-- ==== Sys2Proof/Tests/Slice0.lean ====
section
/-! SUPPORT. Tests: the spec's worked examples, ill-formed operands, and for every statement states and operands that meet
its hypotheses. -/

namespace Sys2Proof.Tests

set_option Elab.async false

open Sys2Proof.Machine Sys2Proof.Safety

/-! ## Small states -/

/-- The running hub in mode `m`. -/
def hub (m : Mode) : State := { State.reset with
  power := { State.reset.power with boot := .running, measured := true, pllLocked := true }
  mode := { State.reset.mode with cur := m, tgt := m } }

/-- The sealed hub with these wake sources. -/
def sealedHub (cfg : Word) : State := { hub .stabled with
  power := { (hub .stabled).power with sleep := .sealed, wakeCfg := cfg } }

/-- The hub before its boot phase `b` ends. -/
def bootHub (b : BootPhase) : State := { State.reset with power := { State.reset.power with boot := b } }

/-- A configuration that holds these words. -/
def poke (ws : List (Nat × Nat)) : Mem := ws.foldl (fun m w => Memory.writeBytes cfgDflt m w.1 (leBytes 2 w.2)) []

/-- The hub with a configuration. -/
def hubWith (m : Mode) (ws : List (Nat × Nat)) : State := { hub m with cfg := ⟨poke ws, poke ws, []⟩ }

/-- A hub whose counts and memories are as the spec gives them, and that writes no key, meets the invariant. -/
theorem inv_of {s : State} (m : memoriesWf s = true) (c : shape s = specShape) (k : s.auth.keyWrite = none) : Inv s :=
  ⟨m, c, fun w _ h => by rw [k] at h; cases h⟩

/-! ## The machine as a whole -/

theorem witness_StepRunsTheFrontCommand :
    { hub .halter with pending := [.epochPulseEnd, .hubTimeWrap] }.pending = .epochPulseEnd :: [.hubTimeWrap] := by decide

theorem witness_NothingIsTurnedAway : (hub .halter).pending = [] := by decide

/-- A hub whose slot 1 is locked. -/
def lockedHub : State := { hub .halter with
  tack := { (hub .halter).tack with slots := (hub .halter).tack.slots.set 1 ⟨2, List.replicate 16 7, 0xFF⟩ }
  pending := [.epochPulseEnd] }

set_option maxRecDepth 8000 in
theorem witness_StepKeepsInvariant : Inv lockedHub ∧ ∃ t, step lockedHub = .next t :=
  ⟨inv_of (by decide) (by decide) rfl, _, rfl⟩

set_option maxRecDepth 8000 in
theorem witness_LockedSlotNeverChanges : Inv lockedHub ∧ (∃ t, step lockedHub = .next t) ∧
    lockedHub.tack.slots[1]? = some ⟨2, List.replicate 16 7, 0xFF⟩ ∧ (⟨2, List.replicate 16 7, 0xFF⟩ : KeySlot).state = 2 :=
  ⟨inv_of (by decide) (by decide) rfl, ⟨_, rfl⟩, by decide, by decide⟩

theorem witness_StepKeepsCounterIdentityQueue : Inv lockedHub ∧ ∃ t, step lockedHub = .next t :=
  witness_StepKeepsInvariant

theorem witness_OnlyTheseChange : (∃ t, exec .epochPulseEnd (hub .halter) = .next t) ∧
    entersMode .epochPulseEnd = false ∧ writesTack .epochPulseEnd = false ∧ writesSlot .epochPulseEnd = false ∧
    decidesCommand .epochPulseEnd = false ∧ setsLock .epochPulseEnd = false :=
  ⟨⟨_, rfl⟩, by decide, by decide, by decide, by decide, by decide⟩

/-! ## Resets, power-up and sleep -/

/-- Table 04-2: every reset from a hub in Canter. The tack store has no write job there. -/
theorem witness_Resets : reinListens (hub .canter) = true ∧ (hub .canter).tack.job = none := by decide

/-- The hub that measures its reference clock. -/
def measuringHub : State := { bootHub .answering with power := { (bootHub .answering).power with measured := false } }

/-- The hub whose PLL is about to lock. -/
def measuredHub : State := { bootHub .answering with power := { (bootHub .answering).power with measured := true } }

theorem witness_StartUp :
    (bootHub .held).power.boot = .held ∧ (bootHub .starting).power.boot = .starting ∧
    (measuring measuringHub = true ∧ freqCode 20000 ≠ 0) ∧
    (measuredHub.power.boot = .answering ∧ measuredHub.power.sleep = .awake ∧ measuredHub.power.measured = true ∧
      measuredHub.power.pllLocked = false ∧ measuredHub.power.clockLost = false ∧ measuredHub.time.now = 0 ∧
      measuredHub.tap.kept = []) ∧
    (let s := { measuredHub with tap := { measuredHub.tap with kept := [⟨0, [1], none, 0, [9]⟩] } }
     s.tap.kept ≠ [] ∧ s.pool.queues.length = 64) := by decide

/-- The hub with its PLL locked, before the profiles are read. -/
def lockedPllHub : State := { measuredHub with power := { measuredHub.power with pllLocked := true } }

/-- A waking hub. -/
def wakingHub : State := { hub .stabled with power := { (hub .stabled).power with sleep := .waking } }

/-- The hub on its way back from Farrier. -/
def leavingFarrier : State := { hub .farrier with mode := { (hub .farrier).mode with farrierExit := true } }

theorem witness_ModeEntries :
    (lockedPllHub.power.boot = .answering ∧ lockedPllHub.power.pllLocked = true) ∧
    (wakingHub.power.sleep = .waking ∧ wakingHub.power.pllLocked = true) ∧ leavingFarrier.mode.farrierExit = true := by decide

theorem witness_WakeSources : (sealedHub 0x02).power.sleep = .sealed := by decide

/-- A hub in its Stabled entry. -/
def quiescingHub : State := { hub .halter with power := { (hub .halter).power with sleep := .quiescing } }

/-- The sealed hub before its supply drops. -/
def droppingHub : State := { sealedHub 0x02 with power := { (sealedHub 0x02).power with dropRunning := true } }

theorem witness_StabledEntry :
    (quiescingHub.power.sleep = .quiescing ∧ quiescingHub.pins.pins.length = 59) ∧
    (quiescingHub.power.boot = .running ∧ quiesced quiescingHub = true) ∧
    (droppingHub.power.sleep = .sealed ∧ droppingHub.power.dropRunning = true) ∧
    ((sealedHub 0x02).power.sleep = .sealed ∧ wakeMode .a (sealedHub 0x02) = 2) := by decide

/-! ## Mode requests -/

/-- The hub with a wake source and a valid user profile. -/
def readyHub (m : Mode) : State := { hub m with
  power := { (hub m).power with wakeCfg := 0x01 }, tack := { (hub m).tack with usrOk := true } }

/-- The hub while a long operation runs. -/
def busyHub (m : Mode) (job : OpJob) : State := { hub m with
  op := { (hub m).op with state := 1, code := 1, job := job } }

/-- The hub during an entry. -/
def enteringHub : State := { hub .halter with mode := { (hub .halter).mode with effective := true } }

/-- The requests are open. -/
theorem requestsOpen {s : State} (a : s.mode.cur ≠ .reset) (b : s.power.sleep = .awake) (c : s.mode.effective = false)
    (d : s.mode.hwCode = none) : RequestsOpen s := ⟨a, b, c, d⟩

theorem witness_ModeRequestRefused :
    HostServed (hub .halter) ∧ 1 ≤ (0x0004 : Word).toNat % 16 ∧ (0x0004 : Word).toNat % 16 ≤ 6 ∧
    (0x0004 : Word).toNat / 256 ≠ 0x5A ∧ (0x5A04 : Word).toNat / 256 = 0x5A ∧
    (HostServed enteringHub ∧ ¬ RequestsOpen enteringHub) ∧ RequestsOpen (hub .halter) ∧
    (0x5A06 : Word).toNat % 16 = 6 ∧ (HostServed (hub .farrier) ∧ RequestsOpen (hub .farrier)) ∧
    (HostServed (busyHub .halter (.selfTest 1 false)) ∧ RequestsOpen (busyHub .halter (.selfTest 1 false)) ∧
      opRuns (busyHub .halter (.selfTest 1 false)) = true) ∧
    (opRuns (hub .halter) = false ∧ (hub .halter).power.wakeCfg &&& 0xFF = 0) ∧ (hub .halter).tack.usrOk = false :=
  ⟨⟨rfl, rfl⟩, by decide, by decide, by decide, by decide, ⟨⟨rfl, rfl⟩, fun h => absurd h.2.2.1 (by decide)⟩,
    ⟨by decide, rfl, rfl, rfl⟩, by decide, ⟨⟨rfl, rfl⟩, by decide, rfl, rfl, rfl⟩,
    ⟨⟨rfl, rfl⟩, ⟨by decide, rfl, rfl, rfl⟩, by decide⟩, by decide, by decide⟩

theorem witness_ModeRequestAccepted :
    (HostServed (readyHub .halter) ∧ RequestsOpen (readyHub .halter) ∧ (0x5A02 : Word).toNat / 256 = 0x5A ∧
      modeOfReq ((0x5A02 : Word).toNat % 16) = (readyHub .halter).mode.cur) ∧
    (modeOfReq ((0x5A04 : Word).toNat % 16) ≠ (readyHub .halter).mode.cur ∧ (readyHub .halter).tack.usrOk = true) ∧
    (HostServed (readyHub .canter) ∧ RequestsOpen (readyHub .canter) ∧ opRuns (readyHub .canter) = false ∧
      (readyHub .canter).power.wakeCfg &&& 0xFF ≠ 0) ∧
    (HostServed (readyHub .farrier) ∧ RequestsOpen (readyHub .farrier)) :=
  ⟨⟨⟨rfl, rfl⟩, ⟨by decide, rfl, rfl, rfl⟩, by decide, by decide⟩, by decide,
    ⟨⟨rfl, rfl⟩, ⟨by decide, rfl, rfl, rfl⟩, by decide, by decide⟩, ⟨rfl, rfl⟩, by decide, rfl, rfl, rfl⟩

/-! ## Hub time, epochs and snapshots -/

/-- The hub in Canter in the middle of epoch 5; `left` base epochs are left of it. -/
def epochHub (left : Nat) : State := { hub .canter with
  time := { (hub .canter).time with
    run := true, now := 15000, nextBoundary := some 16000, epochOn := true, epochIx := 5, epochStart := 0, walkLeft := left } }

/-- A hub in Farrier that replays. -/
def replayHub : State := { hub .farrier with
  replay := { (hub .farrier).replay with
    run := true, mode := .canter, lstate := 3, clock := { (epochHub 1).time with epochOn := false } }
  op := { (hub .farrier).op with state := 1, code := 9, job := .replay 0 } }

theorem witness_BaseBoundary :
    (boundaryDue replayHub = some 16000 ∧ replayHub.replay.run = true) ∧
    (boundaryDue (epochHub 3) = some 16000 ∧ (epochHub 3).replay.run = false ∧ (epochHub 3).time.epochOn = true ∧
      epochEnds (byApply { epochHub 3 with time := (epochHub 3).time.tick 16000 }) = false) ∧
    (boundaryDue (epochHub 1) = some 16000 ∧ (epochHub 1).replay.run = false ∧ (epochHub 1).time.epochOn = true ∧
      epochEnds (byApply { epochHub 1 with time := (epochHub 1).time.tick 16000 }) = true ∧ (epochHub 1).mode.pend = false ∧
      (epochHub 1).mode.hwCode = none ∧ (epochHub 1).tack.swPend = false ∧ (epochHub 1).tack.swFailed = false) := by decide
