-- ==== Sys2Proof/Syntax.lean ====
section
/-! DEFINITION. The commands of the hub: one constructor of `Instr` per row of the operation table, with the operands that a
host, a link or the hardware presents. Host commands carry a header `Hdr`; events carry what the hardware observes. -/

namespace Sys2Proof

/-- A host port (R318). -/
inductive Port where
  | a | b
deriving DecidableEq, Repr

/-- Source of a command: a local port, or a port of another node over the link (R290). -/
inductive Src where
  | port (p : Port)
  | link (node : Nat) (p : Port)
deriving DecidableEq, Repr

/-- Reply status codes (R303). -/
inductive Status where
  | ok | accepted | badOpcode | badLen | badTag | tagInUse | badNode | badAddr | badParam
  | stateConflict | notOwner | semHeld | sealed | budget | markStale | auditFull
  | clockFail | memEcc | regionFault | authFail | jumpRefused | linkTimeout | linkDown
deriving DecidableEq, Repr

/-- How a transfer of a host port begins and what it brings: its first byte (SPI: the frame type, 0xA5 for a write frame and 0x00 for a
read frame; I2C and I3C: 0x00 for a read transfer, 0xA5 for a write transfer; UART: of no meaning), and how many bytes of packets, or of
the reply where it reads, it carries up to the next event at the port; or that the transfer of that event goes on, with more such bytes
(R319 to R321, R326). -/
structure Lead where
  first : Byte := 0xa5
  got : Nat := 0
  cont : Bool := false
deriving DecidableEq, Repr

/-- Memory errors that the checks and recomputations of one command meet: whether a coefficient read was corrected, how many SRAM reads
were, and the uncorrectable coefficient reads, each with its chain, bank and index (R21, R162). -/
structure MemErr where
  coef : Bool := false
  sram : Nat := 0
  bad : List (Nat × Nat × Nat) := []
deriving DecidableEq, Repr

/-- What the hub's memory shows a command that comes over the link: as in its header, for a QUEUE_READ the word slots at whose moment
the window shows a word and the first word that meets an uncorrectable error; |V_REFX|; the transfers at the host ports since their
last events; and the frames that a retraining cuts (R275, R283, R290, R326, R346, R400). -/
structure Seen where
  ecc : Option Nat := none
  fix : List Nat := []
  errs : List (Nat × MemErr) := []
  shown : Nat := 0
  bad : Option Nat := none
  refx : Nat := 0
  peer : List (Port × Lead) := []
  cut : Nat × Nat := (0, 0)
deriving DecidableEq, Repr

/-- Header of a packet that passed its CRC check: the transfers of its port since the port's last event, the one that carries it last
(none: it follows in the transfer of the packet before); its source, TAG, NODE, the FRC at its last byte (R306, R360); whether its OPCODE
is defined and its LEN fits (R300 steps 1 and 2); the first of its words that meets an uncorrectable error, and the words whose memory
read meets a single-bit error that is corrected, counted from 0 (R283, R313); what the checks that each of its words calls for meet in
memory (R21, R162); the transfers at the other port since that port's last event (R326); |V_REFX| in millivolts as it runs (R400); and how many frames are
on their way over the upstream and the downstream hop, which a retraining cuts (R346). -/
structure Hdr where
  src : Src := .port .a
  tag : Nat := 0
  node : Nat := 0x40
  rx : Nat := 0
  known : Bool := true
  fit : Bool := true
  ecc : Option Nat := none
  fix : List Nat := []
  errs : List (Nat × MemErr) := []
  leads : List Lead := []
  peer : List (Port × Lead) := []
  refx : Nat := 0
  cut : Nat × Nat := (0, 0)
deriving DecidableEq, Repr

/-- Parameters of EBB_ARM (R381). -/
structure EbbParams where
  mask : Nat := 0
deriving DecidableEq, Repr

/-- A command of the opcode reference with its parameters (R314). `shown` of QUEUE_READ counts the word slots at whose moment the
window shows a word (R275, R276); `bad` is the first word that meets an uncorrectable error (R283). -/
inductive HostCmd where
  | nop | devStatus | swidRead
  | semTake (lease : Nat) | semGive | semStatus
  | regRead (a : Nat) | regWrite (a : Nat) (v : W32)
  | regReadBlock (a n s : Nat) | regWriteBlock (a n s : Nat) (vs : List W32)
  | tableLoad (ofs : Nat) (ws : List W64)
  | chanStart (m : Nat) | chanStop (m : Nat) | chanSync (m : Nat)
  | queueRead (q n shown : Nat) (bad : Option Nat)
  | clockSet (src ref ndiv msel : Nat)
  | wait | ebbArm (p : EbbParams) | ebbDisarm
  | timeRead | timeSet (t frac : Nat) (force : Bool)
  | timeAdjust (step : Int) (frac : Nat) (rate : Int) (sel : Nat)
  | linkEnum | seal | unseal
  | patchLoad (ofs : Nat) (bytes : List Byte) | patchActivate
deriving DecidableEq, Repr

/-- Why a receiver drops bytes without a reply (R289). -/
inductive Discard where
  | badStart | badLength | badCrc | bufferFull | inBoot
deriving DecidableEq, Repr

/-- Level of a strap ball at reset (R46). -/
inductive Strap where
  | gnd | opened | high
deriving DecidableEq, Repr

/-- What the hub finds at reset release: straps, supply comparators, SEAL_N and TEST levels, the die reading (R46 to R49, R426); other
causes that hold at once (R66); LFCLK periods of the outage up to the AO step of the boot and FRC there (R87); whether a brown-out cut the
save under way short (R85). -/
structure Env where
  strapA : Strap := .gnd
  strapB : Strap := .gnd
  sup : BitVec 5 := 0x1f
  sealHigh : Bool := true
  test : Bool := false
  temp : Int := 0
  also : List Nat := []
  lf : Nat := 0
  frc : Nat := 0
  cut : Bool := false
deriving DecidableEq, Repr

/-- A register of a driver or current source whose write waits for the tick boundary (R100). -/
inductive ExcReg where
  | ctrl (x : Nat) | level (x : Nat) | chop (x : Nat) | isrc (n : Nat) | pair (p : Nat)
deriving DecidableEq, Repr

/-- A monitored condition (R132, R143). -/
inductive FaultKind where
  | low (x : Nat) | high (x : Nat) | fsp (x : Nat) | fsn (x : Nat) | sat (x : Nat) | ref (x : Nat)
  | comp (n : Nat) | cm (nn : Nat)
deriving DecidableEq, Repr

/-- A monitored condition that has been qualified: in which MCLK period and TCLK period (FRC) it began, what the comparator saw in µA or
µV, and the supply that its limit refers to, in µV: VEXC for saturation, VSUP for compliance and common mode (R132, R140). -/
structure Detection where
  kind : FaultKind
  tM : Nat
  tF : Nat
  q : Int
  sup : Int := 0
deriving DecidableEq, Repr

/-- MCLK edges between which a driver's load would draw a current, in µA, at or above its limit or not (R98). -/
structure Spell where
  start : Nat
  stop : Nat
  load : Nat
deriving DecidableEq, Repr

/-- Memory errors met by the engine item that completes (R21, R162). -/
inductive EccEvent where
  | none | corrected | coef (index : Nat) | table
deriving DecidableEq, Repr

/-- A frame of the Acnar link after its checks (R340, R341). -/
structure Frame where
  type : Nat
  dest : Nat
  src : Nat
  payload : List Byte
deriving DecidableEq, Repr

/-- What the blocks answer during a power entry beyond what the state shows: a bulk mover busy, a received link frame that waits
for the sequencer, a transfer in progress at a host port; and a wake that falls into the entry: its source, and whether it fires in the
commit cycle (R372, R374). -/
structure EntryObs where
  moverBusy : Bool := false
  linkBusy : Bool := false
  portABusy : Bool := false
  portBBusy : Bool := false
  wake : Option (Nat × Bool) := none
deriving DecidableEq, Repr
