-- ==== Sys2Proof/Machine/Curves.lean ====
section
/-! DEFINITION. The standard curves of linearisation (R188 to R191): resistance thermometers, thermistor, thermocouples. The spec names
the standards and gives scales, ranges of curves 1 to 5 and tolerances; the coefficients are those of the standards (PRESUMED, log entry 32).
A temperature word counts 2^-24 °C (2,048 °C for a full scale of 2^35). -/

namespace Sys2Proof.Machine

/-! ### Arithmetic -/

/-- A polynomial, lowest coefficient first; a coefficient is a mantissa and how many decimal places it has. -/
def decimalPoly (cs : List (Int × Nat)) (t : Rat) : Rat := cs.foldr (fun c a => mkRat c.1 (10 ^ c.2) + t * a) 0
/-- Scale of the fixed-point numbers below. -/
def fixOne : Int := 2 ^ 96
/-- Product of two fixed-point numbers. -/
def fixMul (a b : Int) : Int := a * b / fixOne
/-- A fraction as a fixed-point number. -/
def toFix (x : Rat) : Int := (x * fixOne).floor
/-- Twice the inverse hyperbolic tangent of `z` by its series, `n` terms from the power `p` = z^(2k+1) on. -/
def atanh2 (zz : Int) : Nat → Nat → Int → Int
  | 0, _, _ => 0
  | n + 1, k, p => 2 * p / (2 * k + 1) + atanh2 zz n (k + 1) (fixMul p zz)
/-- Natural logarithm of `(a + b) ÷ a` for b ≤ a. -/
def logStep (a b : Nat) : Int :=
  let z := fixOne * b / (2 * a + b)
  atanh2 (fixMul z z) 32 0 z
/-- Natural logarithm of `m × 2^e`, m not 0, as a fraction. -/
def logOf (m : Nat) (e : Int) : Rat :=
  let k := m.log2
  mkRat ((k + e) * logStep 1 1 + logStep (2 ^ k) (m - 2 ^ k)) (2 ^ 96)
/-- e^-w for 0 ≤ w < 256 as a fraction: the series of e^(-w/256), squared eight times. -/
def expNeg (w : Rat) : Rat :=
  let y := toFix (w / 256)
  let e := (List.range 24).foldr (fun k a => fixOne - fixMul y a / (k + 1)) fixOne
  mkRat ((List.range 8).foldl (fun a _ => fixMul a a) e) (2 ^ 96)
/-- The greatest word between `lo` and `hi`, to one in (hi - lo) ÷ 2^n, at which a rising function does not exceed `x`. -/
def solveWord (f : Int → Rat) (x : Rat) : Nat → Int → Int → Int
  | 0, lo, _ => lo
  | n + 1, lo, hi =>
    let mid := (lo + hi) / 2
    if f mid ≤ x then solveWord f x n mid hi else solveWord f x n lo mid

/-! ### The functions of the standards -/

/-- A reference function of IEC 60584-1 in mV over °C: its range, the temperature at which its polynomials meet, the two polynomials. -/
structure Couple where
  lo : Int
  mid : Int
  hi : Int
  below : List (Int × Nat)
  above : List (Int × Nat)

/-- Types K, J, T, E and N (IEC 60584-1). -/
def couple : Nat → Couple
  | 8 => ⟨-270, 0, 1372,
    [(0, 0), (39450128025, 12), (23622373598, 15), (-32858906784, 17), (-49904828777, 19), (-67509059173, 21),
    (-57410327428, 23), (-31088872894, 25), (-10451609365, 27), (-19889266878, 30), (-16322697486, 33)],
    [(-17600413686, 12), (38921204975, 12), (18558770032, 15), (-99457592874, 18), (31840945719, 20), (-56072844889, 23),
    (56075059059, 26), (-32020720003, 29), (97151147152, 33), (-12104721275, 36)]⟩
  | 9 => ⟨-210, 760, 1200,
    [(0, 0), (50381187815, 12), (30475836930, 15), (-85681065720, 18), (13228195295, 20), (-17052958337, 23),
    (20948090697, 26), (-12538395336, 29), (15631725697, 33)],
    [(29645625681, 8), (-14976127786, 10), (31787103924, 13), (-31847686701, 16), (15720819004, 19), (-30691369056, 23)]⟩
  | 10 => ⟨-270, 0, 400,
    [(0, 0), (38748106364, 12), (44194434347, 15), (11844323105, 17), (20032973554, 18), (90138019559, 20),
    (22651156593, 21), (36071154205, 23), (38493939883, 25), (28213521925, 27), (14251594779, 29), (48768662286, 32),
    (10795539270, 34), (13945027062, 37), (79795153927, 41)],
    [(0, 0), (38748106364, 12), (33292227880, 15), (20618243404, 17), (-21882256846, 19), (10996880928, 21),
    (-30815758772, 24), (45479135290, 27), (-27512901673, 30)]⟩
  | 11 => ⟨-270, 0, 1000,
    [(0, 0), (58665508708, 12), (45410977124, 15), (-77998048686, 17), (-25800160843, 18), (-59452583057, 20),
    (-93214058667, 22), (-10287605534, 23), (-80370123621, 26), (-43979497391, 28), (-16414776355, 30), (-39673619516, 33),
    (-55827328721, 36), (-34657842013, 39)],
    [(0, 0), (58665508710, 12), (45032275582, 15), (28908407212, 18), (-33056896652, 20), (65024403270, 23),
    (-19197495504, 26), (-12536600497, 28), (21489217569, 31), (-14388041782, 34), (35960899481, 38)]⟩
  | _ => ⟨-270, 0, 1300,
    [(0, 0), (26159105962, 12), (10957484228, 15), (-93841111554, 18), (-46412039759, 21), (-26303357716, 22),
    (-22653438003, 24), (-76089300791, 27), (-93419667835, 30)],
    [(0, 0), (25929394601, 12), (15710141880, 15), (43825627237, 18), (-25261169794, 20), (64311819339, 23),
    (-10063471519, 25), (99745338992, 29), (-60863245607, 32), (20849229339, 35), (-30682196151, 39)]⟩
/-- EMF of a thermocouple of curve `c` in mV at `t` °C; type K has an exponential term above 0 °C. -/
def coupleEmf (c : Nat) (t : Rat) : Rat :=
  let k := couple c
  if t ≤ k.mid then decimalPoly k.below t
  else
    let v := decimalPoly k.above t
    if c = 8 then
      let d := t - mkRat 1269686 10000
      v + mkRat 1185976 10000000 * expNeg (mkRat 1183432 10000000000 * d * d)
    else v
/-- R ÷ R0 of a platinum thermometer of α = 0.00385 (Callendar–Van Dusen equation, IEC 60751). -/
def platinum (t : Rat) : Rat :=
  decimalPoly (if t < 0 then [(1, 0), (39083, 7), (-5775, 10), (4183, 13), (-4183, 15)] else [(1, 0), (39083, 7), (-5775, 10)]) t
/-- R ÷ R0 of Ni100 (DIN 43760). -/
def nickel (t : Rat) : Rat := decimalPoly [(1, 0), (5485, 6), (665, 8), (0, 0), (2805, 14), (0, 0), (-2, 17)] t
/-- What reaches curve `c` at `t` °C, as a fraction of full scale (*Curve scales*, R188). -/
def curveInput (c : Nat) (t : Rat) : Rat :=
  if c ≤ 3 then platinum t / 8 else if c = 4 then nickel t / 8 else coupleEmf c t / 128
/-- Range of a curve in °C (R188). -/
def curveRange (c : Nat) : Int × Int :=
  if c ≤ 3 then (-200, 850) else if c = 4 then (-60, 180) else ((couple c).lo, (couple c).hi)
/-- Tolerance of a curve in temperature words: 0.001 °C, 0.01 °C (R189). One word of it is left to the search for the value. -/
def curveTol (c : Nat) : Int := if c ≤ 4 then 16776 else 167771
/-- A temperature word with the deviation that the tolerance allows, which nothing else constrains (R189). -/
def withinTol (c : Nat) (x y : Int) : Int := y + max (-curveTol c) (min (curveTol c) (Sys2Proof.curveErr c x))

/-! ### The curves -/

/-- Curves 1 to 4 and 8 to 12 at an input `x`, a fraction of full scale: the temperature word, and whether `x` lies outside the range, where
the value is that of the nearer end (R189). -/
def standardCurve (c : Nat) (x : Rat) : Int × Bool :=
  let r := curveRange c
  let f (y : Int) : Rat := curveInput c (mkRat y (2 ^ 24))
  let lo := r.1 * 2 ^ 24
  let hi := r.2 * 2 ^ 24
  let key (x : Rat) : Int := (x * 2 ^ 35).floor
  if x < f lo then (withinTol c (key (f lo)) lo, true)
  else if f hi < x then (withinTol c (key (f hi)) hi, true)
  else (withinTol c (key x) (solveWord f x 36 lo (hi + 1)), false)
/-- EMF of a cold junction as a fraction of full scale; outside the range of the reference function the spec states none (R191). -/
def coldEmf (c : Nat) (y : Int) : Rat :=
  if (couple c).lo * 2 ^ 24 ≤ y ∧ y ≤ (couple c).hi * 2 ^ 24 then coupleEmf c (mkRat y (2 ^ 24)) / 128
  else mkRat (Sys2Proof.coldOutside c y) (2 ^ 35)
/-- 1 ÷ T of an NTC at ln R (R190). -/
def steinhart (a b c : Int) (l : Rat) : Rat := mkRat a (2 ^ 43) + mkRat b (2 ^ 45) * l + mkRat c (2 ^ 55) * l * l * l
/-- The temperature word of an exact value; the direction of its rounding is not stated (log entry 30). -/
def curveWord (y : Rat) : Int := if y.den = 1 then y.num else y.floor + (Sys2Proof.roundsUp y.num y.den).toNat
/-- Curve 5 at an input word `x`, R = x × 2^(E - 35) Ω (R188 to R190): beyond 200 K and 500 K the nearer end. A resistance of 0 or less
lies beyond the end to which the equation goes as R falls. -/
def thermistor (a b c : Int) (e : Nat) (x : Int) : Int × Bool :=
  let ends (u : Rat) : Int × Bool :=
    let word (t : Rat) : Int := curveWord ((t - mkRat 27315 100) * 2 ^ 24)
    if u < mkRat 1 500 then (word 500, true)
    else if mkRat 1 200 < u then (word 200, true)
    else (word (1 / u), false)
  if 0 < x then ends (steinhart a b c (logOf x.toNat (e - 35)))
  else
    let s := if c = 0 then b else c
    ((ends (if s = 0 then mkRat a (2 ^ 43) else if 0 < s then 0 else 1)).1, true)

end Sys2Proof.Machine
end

— Task item —
Where a line in the entries holds the word "limit", copy that line.

— Task result —
µV, and the supply that its limit refers to, in µV: VEXC for saturation, VSUP for compliance and common mode (R132, R140). -/
/-- MCLK edges between which a driver's load would draw a current, in µA, at or above its limit or not (R98). -/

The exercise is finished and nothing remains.